Der Chef der Staatsanwaltschaft Osnabrück, Bernhard Südbeck, schildert in einer Stellungnahme für den Bundestagsausschuss für Arbeit und Soziales drastische Verhältnisse: Auf dem Papier arbeiten Beschäftigte demnach acht Stunden täglich für 1200 Euro im Monat.

"Maximale Ausbeutung der Arbeitskräfte"

Tatsächlich schufteten Mitarbeiter jedoch oftmals etwa 15 Stunden am Tag und müssten so viele Abzüge hinnehmen, dass ihnen am Ende unter Umständen noch 600 Euro zuzüglich Kindergeld bleibe, erklärt Südbeck. „Insgesamt ist das System der Werkverträge in der Fleischwirtschaft nach meinen Erfahrungen auf maximale Ausbeutung der Arbeitskräfte angelegt.“

Der Hauptgeschäftsführer des Verbandes der Ernährungswirtschaft, Michael Andritzky, wehrt sich gegen solche Vorwürfe. Die Branche halte sich in weiten Teilen an eine Selbstverpflichtung, faire Arbeitsbedingungen zu schaffen. Die Situation habe sich „gravierend und nachhaltig“ zum Vorteil der Werkarbeiter verändert. Die Kritikpunkte träfen nur noch für eine kleine Minderheit der Betriebe zu. „Es hat sich schon etwas gebessert, aber es ist noch nicht ideal“, sagt Daniela Reim, die in der Beratungsstelle „Arbeit und Leben“ in Oldenburg osteuropäische Arbeitskräfte in Westniedersachsen berät. Viele Subunternehmer seien einsichtig, aber es gebe eben noch schwarze Schafe.
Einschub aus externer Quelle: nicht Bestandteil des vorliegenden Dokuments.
/-- Events at stated values of TIME (R282, R384, R397, R400, R439 to R441). -/
def State.keyed (s : State) : List Instr :=
  let t := s.time
  let at' (p : Prop) [Decidable p] (i : Instr) : List Instr := if p then [i] else []
  let tsync := (s.cregOf 0x348).toNat
  let formed := (s.cregOf 0x340).getLsbD 17
  at' (t % 2 ^ 20 = 0) .thermalSample ++ at' (t % 65536 = 0) .energySample ++ at' (t % 8192 = 8191) .patrolScrubSlot ++ at' (t % 64 = 63) .refreshSlot ++
  at' (t % 3 = 2) .bankedSlot ++ at' (t % 16 = 0) .sagCheck ++ at' (t % 65536 = 0 ∧ formed = true ∧ bitN tsync 1 = true) (.timeSyncExchange (some 0)) ++
  at' (t % 2 ^ 32 = 0 ∧ s.boot.subscribed = true) .thermalReport

/-- Events that fall due when a time has passed or a condition is met (R371, R378, R401, R403, R405, R412, R417). -/
def State.dueEvents (s : State) : List Instr :=
  let t := s.time
  let at' (p : Prop) [Decidable p] (i : Instr) : List Instr := if p then [i] else []
  let hold := s.therm.holdFrom.elim false fun h => decide (h + tenMin ≤ t)
  let run := decide (4 ≤ s.thermal ∧ s.thermal ≤ 7)
  let win := bitsN (s.cregOf 0x208).toNat 0 48
  let wait := bitsN (s.cregOf 0x1B0).toNat 0 32
  let late := (decide (s.thermal = 7) && decide (s.therm.since + wait ≤ t)) || s.dropSt.elim false fun d => d.ends.isNone && decide (d.since + wait ≤ t)
  at' (run = true ∧ s.therm.scrubAt + s.scrubIvl ≤ t) .patrolSweepStart ++ at' (win ≠ 0 ∧ s.errFrom + win ≤ t) .errorWindowClear ++
  at' (s.thermal = 1 ∧ hold = true) .purgeComplete ++ at' (s.thermal = 1 ∧ s.therm.since + 3600 * second ≤ t) .purgeTimeout ++
  at' (s.thermal = 3 ∧ hold = true) .soakComplete ++ at' (s.thermal = 7 ∧ s.groups = []) .stoppingComplete ++
  at' (late = true ∧ (s.groups.any fun g => g.pend.isNone) = true) .stopwaitExpiry ++
  ((s.dropSt.bind fun d => d.ends).elim [] fun e => at' (e ≤ t) .dropRelocationComplete) ++
  (s.jobs.flatMap fun j => (j.changes.filter fun c => !c.waiting.isEmpty && c.deadline.elim false fun d => decide (d ≤ t)).map fun c => .migwaitExpiry c.seq) ++
  ((s.resps.find? fun r => s.respReady r).elim [] fun r => [.requestResponse r.seq]) ++
  at' (s.cqWait ≠ []) .completionEntryPost ++ at' (s.nqWait ≠ []) .notificationPost

/-- A DROP whose groups have stopped has its end fixed (R417). -/
def State.dropClock (s : State) : State :=
  match s.dropSt with
  | some d => if d.ends.isNone ∧ s.groups = [] then { s with dropSt := some { d with ends := some (s.time + Config.dropLatency s.free % (2 ^ 28 + 1)) }, free := s.free + 1 } else s
  | none => s

/-- Messages that are answered with what the registers hold at the end of the tick, its changes of STATUS among them (R14, R439). -/
def Input.isMessage : Input → Bool
  | .event (.health _) | .event (.thermal _) | .event (.attest _) | .event (.fwimage _) | .event (.command _) => true
  | _ => false

/-- Register writes by software, which precede what hardware sets in the same tick (R6). -/
def Input.isWrite : Input → Bool
  | .event (.registerWrite _ _) => true
  | _ => false

/-- The first due input that `p` selects. -/
def State.dueInput (s : State) (p : Input → Bool) : Option Nat := s.inputs.findIdx? fun x => decide (x.1 ≤ s.time) && p x.2

/-- Takes the input at an index. -/
def State.takeAt (s : State) (i : Nat) : Act := ({ s with inputs := s.inputs.eraseIdx i } : State).takeInput ((s.inputs.getD i (0, .env s.env)).2)

/-- The first part of a tick. -/
def State.actEvents (s : State) : Act :=
  match (s.dueInput Input.isWrite).or (s.dueInput fun x => !x.isMessage) with
  | some i => s.takeAt i
  | none =>
    let s := s.dropClock
    .quiet { s with agenda := s.expiries ++ (if s.again then [] else s.keyed) ++ s.dueEvents, half := .claims }

/-! ### The reckoners (R85, R124, R269, R281, R283, R324) -/

/-- Adds at completion of an engine that can be made: each into its own queue, as that has room. -/
def State.makeAdds (s : State) (c t : Nat) : State :=
  let T := s.reckOf c
  ((s.core c).engine t).owed.foldl (fun s o =>
    let s := s.modEngine c t fun e => { e with owed := e.owed.drop 1 }
    let k := s.core c
    let keep (s : State) (o : Owed) : State := s.modEngine c t fun e => { e with owed := e.owed ++ [o] }
    if s.opLive o.op then keep s o
    else if T < o.tick then keep s { o with op := none }
    else
      let p := o.prev && k.beadRoom (coreType c) t T true false
      let n := o.next && k.beadRoom (coreType c) t T false true
      let s := s.setCore c (k.beadAdd (coreType c) t T p n)
      if p = o.prev ∧ n = o.next then s else keep s { o with op := none, prev := o.prev && !p, next := o.next && !n }) s

/-- What a core does at the start of a reckoner tick. -/
def State.coreTick (s : State) (c : Nat) : State :=
  let ts := tagsOf (coreType c)
  let s := ts.foldl (fun s t => s.takeHolds c t) s
  let s := ts.foldl (fun s t => s.makeAdds c t) s
  let T := s.reckOf c
  s.modCore c fun k =>
    let k := (k.settleSys (coreType c) T).settleFlags T
    { k with busy := k.busy.filter fun b => decide (T ≤ b.tick) || s.opLive b.op || b.hold.elim false fun t => (k.engine t).hold.isSome }

/-- Cores of a group that run a stream and have not halted. -/
def State.activeCores (s : State) (g : Group) : List Nat := g.cores.filter fun c => (s.core c).active

/-- Whether the unit of a group is complete (R345). -/
def State.unitOver (s : State) (g : Group) : Bool :=
  (s.activeCores g).isEmpty && g.held.isNone && !(s.flights.any fun f => decide (f.grp = g.num) && (match f.work with
    | .contrib c => c.live
    | .walk _ _ | .drained => false
    | _ => true))

/-- Whether takes at completion hold an operation back (R85). -/
def State.heldBack (s : State) (g : Group) (id : Nat) : Bool :=
  g.cores.any fun c => (s.core c).eng.any fun p => p.2.hold.elim false fun h => h.fl.contains id

/-- Accumulator operations that complete at the start of a reckoner tick, before its issues (R239). -/
def State.bankEvents (s : State) (g : Group) : List Instr :=
  (s.flights.filter fun f => decide (f.grp = g.num) && decide (f.due ≤ g.reck) && !s.heldBack g f.id).filterMap fun f => match f.work with
    | .clear _ => some (.accClrComplete f.id)
    | .carry => some (.accCarryComplete f.id)
    | _ => none

/-- Whether the engines of a core joined at a GBAR before the present tick: its arrival is entered as the word issues (R124). -/
def State.atGbar (s : State) (g : Group) (c : Nat) : Bool :=
  let k := s.core c
  (k.joined (coreType c)).elim false (fun J => decide (J < g.reck)) && (match decode (coreType c) (k.stream.drop (k.engine 0).pc) with
    | .instr (.gbar _) _ _ => true
    | _ => false)

/-- Whether requests of a cancelled operation of a group are still to drain (R326). -/
def State.draining (s : State) (g : Nat) : Bool := s.flights.any fun f => decide (f.grp = g) && decide (f.work = .drained)

/-- Events of a group at its reckoner tick. -/
def State.groupEvents (s : State) (g : Group) : List Instr :=
  let bar := g.bar.elim [] fun b =>
    if (s.activeCores g).all fun c => b.cores.contains c then [Instr.gbarRelease g.num]
    else if b.first + 65536 ≤ g.reck && !((s.activeCores g).all fun c => b.cores.contains c || s.atGbar g c) then [.gbarTimeout g.num] else []
  let waits := (s.activeCores g).flatMap fun c =>
    ((tagsOf (coreType c)).filter fun t =>
      let e := (s.core c).engine t
      !e.openWait && e.since.elim false fun x => decide (x + 65536 ≤ g.reck)).map fun t => Instr.beadDeadlock c t
  let long := ((s.activeCores g).filter fun c => !(s.overdue c).isEmpty).map fun c => Instr.waitLimitFault c
  let again := if (g.reenter.elim false fun t => decide (t ≤ g.reck)) && !s.draining g.num then [Instr.segmentReentry g.num] else []
  let done := if s.unitOver g ∧ g.reenter.isNone then [Instr.unitComplete g.num] else []
  s.bankEvents g ++ bar ++ waits ++ long ++ again ++ done

/-- A reckoner advances by one tick. -/
def State.advance (s : State) (g : Group) : State :=
  let band := s.bandAmong g.dies
  let s := s.modGroup g.num fun x => { x with reck := x.reck + 1, live := true, band := band }
  let s := if band ≠ g.band then s.trace 9 g.num 0xFF 0xFF band s.mband else s
  let s := g.cores.foldl State.coreTick s
  match s.group g.num with
  | some x => { s with agenda := s.agenda ++ s.groupEvents x }
  | none => s

/-- An enabled BRK that every engine of its core has reached, and that has not stopped the group yet: its core and code (R128). -/
def State.brkAt (s : State) (g : Group) : Option (Nat × Nat) :=
  if (s.cregOf (0x600 + 8 * g.num)).getLsbD 0 then
    g.cores.findSome? fun c =>
      let k := s.core c
      if k.active && !(k.engine 0).primed && (k.joined (coreType c)).isSome then
        match decode (coreType c) (k.stream.drop (k.engine 0).pc) with
        | .instr (.brk b) _ _ => some (c, b.toNat)
        | _ => none
      else none
  else none

/-- Whether an engine of a group holds it paused. -/
def State.groupWaits (s : State) (g : Group) : Bool := g.cores.any fun c => (s.core c).eng.any fun p => p.2.waits.isSome

/-- One group at the present tick: its reckoner stands, takes a discard, stops, or advances. At a claimed tick nothing moves (R281). -/
def State.groupTick (s : State) (g : Group) : State :=
  let still := s.modGroup g.num fun x => { x with live := false }
  if g.stopped || !g.claims.isEmpty then still
  else if s.groupWaits g then s.modGroup g.num fun x => { x with live := true }
  else match g.pend with
  | some p =>
    let s := s.modGroup g.num fun x => { x with reck := x.reck + 1, live := true }
    s.discharge { g with reck := g.reck + 1, live := true } p
  | none =>
    if g.stopIn.elim false fun n => decide (n ≤ g.reck + 1) then still.debugStop g.num false 0
    else match s.brkAt g with
    | some (c, b) => (still.modEngine c 0 fun e => { e with primed := true }).debugStop g.num true b
    | none => s.advance g

/-- The second part of a tick: every group's reckoner. -/
def State.actClaims (s : State) : Act :=
  let s := s.groups.foldl (fun s g => match s.group g.num with
    | some x => s.groupTick x
    | none => s) s
  .quiet { s with half := .work }

/-! ### Issue (R1, R83, R99, R100, R270) -/

/-- Whether an engine may issue or retry now: its reckoner has reached its opportunity; where an engine of the group waits, only such engines, once
a tick. -/
def State.canTry (s : State) (g : Group) (waiting : Bool) (c t : Nat) : Bool :=
  let e := (s.core c).engine t
  decide (e.nextAt ≤ g.reck) && (if waiting then e.waits.elim false fun w => decide (w.2 ≠ s.time) else true)

/-- The first core and engine of a group that may issue. -/
def State.firstOf (s : State) (g : Group) : Option (Nat × Nat) :=
  if g.live && (g.held.elim true fun h => decide (g.reck ≤ h.tick)) && g.reenter.isNone && !g.stopped && g.pend.elim true fun p => decide (g.reck < p.tick) then
    let w := s.groupWaits g
    ((s.activeCores g).filter fun c => !(s.core c).parked).findSome? fun c => ((tagsOf (coreType c)).find? fun t => s.canTry g w c t).map fun t => (c, t)
  else none

/-- The first core and engine of all. -/
def State.firstIssue (s : State) : Option (Nat × Nat) :=
  (s.groups.filterMap fun g => s.firstOf g).foldl (fun m p => match m with
    | none => some p
    | some q => if p.1 < q.1 then some p else some q) none

/-- The engine at the cursor meets the word at its pc: it issues it, steps over it, or faults. -/
def State.fetch (s : State) : Act :=
  let c := s.cur.core
  let t := s.cur.tag
  let e := s.hereE
  let ws := s.here.stream.drop e.pc
  match decode (coreType c) ws with
  | .instr i len tag => if tag = t ∨ isAll i then .exec i s else .quiet (s.leave c t len none)
  | .bad f tag =>
    if tag = t then .quiet (s.unpause.raise f 0 none)
    else if barsAll ws then .quiet (s.stall false)
    else .quiet (s.leave c t (((ws.headD 0).extractLsb' 23 2).toNat + 1) none)

/-- The third part of a tick: issue. -/
def State.actWork (s : State) : Act :=
  match s.firstIssue with
  | some (c, t) => ({ s with cur := { core := c, tag := t } } : State).fetch
  | none => .quiet { s with half := .land }

/-! ### Effects that fall due (R281, R291, R292, R295) -/

/-- Operations that complete at the start of a tick. -/
def Work.early : Work → Bool
  | .clear _ | .carry => true
  | _ => false

/-- Whether an open-time operation, or the result of a collective, keeps its place behind an earlier operation of its queue that touches the bytes that
it touches (R296): a COLL stands there from its issue until its result has been written. -/
def State.queued (s : State) (f : Flight) : Bool :=
  let mine (g : Flight) : Bool := decide (g.core = f.core) && decide (g.tag = f.tag) && !(g.fixed && g.work.runs ≠ [])
  let meets (as bs : List Run) : Bool := as.any fun a => bs.any fun b => a.meets b
  match f.work with
  | .deliver p =>
    s.flights.any fun d => (match d.work with
      | .collDst i n dst => decide (i = p.collid) && decide (n = p.seq) && decide (d.core = f.core) &&
        s.flights.any fun g => decide (g.id < d.id) && mine g && (match g.work with
          | .collDst _ _ old => meets dst old
          | w => !g.fixed && meets dst w.runs)
      | _ => false)
  | w => s.flights.any fun d => decide (d.id < f.id) && mine d && (match d.work with
      | .collDst _ _ dst => meets w.runs dst
      | _ => false)

/-- Whether an operation takes effect now. -/
def State.flightDue (s : State) (f : Flight) : Bool :=
  if f.fixed then
    match s.group f.grp with
    | some g => !f.work.early && decide (f.due ≤ g.reck) && !s.groupWaits g && !s.heldBack g f.id
    | none => true
  else decide (f.due ≤ s.time) && !s.queued f

/-- The event by which an operation takes effect. -/
def landEvent (f : Flight) : Instr :=
  match f.work with
  | .late _ => if f.fixed then .memoryEffectCommit f.id else .lateAccessComplete f.id
  | .walk _ _ => .translationCacheFill f.id
  | .contrib c => .collContributionArrival c
  | .deliver _ => .collResult f.id
  | .nest => .nestPassEntry f.core
  | .pass _ _ _ _ => .nestPassCommit f.id
  | .row _ _ _ _ => .drainRowCommit f.id
  | .clear _ => .accClrComplete f.id
  | .carry => .accCarryComplete f.id
  | .plane _ _ _ size next _ _ => if size ≤ next then .planeLoadComplete f.id else .memoryEffectCommit f.id
  | .atomic _ _ _ _ _ _ _ _ _ => if f.fixed then .bankAluAtomic f.id else .openTimeLanding f.id
  | .copy _ _ _ _ _ _ _ => if f.fixed then .transferCommit f.id else .openTimeLanding f.id
  | .write _ _ => if !f.fixed then .openTimeLanding f.id else if f.async then .transferCommit f.id else .memoryEffectCommit f.id
  | _ => if f.fixed then .memoryEffectCommit f.id else .openTimeLanding f.id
Niedersachsens Wirtschaftsminister Olaf Lies (SPD) bezeichnete das neue Gesetz als einen „wichtigen Meilenstein“ zur Verbesserung der Lebensverhältnisse von Werkvertragsarbeitern. Das Ziel müsse aber sein, dass Werkverträge die Ausnahme seien. Mindestens 80 Prozent der Beschäftigten müssten direkt im Unternehmen beschäftigt sein, forderte Lies.